A bug tracking system continuously monitors the status of a software environment, like an Operating System (OS) or user applications. Whenever it detects an anomaly situation, it generates a bug report and sends it out to the software developer or maintenance center. However, the newly reported bug can be an already existing issue that was reported earlier and may have a solution in the master report repository at the developer side. Such instances may occur repeatedly in an overwhelming number. This poses a big challenge to the developer. Thus, early detection of duplicate bug reports has become an extremely important task. This work proposes a double-tier approach using clustering and classification, whereby it exploits Latent Dirichlet Allocation (LDA) for topic-based clustering, single and multimodal text representation using Word2Vec (W2V), FastText (FT), and Global Vectors for Word Representation (GloVe), and text similarity measure fusing Cosine and Euclidean measures. The proposed model is tested on the Eclipse dataset consisting over 80,000 bug reports, which is the amalgamation of both master and duplicate reports. This work only considers the description of the reports for detecting duplicates. The experimental results show that the proposed double-tier model achieves a recall rate of 67% for Top-N recommendations in 3 times faster computation than the conventional one-on-one classification model.

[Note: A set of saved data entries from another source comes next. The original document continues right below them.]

-- ==== Sys2Proof/Machine/Ops.lean ====
section
/-! DEFINITION. The named operations the meanings share: sequencing of outcomes, the data buffer, the
output primitives of 00_scope.md R14, moves of the engine's program counter, the CRC step
(41_crc_engines.md R130), the bit-rate switch (47_bit_clock.md R214), and taking an exception
(60_exceptions.md R236) with the return from it (R237). -/

namespace Sys2Proof.Machine

/-- Run `f` on the next state; a fault or a refusal ends the sequence (00_scope.md R13). -/
def andThen (o : Result) (f : State → Result) : Result :=
  match o with
  | .next s => f s
  | .fault r => .fault r
  | .refused r => .refused r

/-! ## The current bit (00_scope.md R15): its centre `c` is `s` (R211), its period `T` that of R22 -/

/-- The period in force, 10_state.md R22. -/
def State.period (s : State) : Nat := s.cfg.period s.dataRate

/-- `bitStart = c - half(T)`, 00_scope.md R15. -/
def State.bitStart (s : State) : Int := (s.sampleIdx : Int) - half s.period

/-- `bitEnd = bitStart + T`, 00_scope.md R15. -/
def State.bitEnd (s : State) : Int := s.bitStart + s.period

/-! ## The data buffer (10_state.md R31, 20_memory.md R60 (b))

Canonical form: addresses strictly rising, no cell equal to the value an unlisted index reads as. -/

/-- What an unlisted index reads as: the reset and SOF contents of the buffer, 0 (10_state.md R28). -/
def bufDefault : Byte := 0

/-- Number of bytes of the buffer, 10_state.md R31. -/
def bufSize : Nat := 64

/-- The byte at an index. -/
def memRead : List Host.Cell → Nat → Byte
  | [], _ => bufDefault
  | (a, v) :: m, k => if k = a then v else memRead m k

/-- The cells after writing a byte, in canonical form. -/
def memWrite : List Host.Cell → Nat → Byte → List Host.Cell
  | [], k, v => if v = bufDefault then [] else [(k, v)]
  | (a, w) :: m, k, v =>
    if k < a then (if v = bufDefault then (a, w) :: m else (k, v) :: (a, w) :: m)
    else if k = a then (if v = bufDefault then m else (k, v) :: m)
    else (a, w) :: memWrite m k v

/-- Cells from index `lo` on, strictly rising, below `bufSize`, none holding the default. -/
def memWfFrom (lo : Nat) : List Host.Cell → Bool
  | [] => true
  | (a, v) :: m => decide (lo ≤ a) && decide (a < bufSize) && decide (v ≠ bufDefault) && memWfFrom (a + 1) m

/-- The canonical form of the data buffer. -/
def Memory.wf (m : List Host.Cell) : Bool := memWfFrom 0 m

/-- `BufRead(k)`, 00_scope.md R14. -/
def State.bufRead (s : State) (k : Nat) : Byte := memRead s.buf k

/-- `BufWrite(k, v)`, 00_scope.md R14; an index of 64 or more does not exist. -/
def bufWrite (k : Nat) (v : Byte) (s : State) : Result :=
  if k < bufSize then .next { s with buf := memWrite s.buf k v } else .fault (.bufferIndex k)

/-! ## Output primitives (00_scope.md R14, 20_memory.md R70, R72) -/

/-- Both valid strobes 0, the first line of TICK and RESET (40_datapath.md R121). -/
def clearOutputs (s : State) : State := { s with recOut := none, markOut := none }

/-- `mark(k)`: one mark at the centre of the current bit. -/
def putMark (k : MarkKind) (s : State) : State := { s with markOut := some ⟨k, s.sampleIdx⟩ }

/-- `markBit(b)`, 43_engine_header.md. -/
def markBit (b : Bit) (s : State) : State := putMark (if b then .one else .zero) s

/-- `emit(kind, p1, p2, end)`: one record from `fieldStart` to `endAt`, then `fieldStart <- end`. -/
def emit (kind : RecKind) (p1 p2 : BitVec 32) (endAt : Int) (s : State) : State :=
  { s with recOut := some ⟨kind, p1, p2, s.fieldStart, endAt⟩, fieldStart := endAt }

/-! ## The engine's program counter (10_state.md R26, R27) -/

/-- Enter a state at its first bit. -/
def goto (st : EngState) (s : State) : State := { s with state := st, fieldIdx := 0 }

/-- `fieldIdx <- fieldIdx + 1`. -/
def advance (s : State) : State := { s with fieldIdx := s.fieldIdx + 1 }

/-- `(r << 1) | b`, masked: one received bit shifted in, MSB first (20_memory.md R61). -/
def shiftIn {w : Nat} (mask r : BitVec w) (b : Bit) : BitVec w := ((r <<< 1) ||| bitAs w b) &&& mask

/-- Set the field index to a slot number the rule writes as a literal. -/
def setFieldIdx (i : BitVec 10) (s : State) : State := { s with fieldIdx := i }

/-! ## CRC engines (41_crc_engines.md R130) -/

/-- `crcStep_W(acc, b)`. -/
def crcStep {w : Nat} (poly acc : BitVec w) (b : Bit) : BitVec w :=
  if b ^^ acc.msb then (acc <<< 1) ^^^ poly else acc <<< 1

/-- The polynomials, 41_crc_engines.md R130. -/
def poly15 : BitVec 15 := 0x4599
def poly17 : BitVec 17 := 0x1685B
def poly21 : BitVec 21 := 0x102899

/-- The seeds, 41_crc_engines.md R134. -/
def seed15 : BitVec 15 := 0
def seed17 (iso : Bit) : BitVec 17 := if iso then 0x10000 else 0
def seed21 (iso : Bit) : BitVec 21 := if iso then 0x100000 else 0

/-- One step of an engine on its register. -/
def stepCrc15 (b : Bit) (s : State) : State := { s with crc15 := crcStep poly15 s.crc15 b }
def stepCrc17 (b : Bit) (s : State) : State := { s with crc17 := crcStep poly17 s.crc17 b }
def stepCrc21 (b : Bit) (s : State) : State := { s with crc21 := crcStep poly21 s.crc21 b }

/-! ## The bit-rate switch (47_bit_clock.md R214) -/

/-- `rateSwitch(up)`: rebase the cursor to the blended end of the transition bit, then one new period. -/
def rateSwitch (up : Bit) (s : State) : State :=
  { s with
    nextCenter := (s.sampleIdx : Int) - half (s.cfg.period !up) + s.cfg.transition up
      - half (s.cfg.period up) + s.cfg.period up
    dataRate := up }

/-! ## Taking an exception and returning from it (60_exceptions.md R236, R237) -/

/-- `raise DecoderError(cause)`, the error entry. -/
def raiseError (cause : ErrCause) (s : State) : State :=
  { s with
    errState := s.state
    state := .decoderError
    dsActive := false
    errCount := 0
    errCause := cause
    dataRate := false
    fieldIdx := 0 }

/-- Return from DECODER_ERROR: the Error record (30_encoding.md R82), then IDLE (45_engine_trailer.md
R198). -/
def returnFromError (s : State) : State :=
  { emit .error (s.errCause.code.setWidth 32) (s.errState.code.setWidth 32) s.bitEnd s with
    state := .idle, errCount := 0, fieldIdx := 0 }

/-! ## Frame routing (44_engine_payload.md R171) -/

/-- The FD CRC field of a frame, 10_state.md R30. -/
def fdCrcState (dlc : BitVec 4) : EngState := if dlc.toNat ≤ 10 then .crc17 else .crc21

/-- `byteCount()` of the frame in progress. -/
def State.byteCount (s : State) : Nat := Sys2Proof.byteCount s.frameType s.dlc

/-- `routeAfterPayload()`. -/
def routeAfterPayload (s : State) : State :=
  match s.frameType with
  | .data | .remote => goto .crc15 s
  | .fdData =>
    if s.cfg.iso then goto .sbc s
    else { goto (fdCrcState s.dlc) s with dsActive := false }

/-! ## The input ports (40_datapath.md R120, 70_reset_and_hazards.md R266) -/

/-- Run `f` under a legal configuration only (10_state.md R44). -/
def underLegalConfig (s : State) (f : State → Result) : Result :=
  if s.cfg.legal then f s else .refused .illegalConfig

/-- Take the ports of one tick: the configuration may differ from the one in force only in a reset tick. -/
def acceptPorts (p : PortIn) (rest : List PortIn) (s : State) : Result :=
  if p.rst = false ∧ p.cfg ≠ s.cfg then .refused .configChangedWithoutReset
  else .next { s with cfg := p.cfg, input := rest }

end Sys2Proof.Machine
end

- Latent Dirichlet Allocation (LDA) is applied on the preprocessed master reports toform clusters.
- Pre-trained LDA is applied on preproccesed duplicate report to find the most similar cluster in which associated master report may exist.
- Home cluster : The duplicate report jumps into the selected Top-n cluster to find the most similar master report.
- Finding the master report:
- Unified similarity measure using Cosine and Euclidean similarity is used to find the similarity between single or multimodal feature vectors of a duplicate report and the master reports in the corresponding cluster individually.
- Top-N similarities would be selected which would result in Top-N recommended master reports.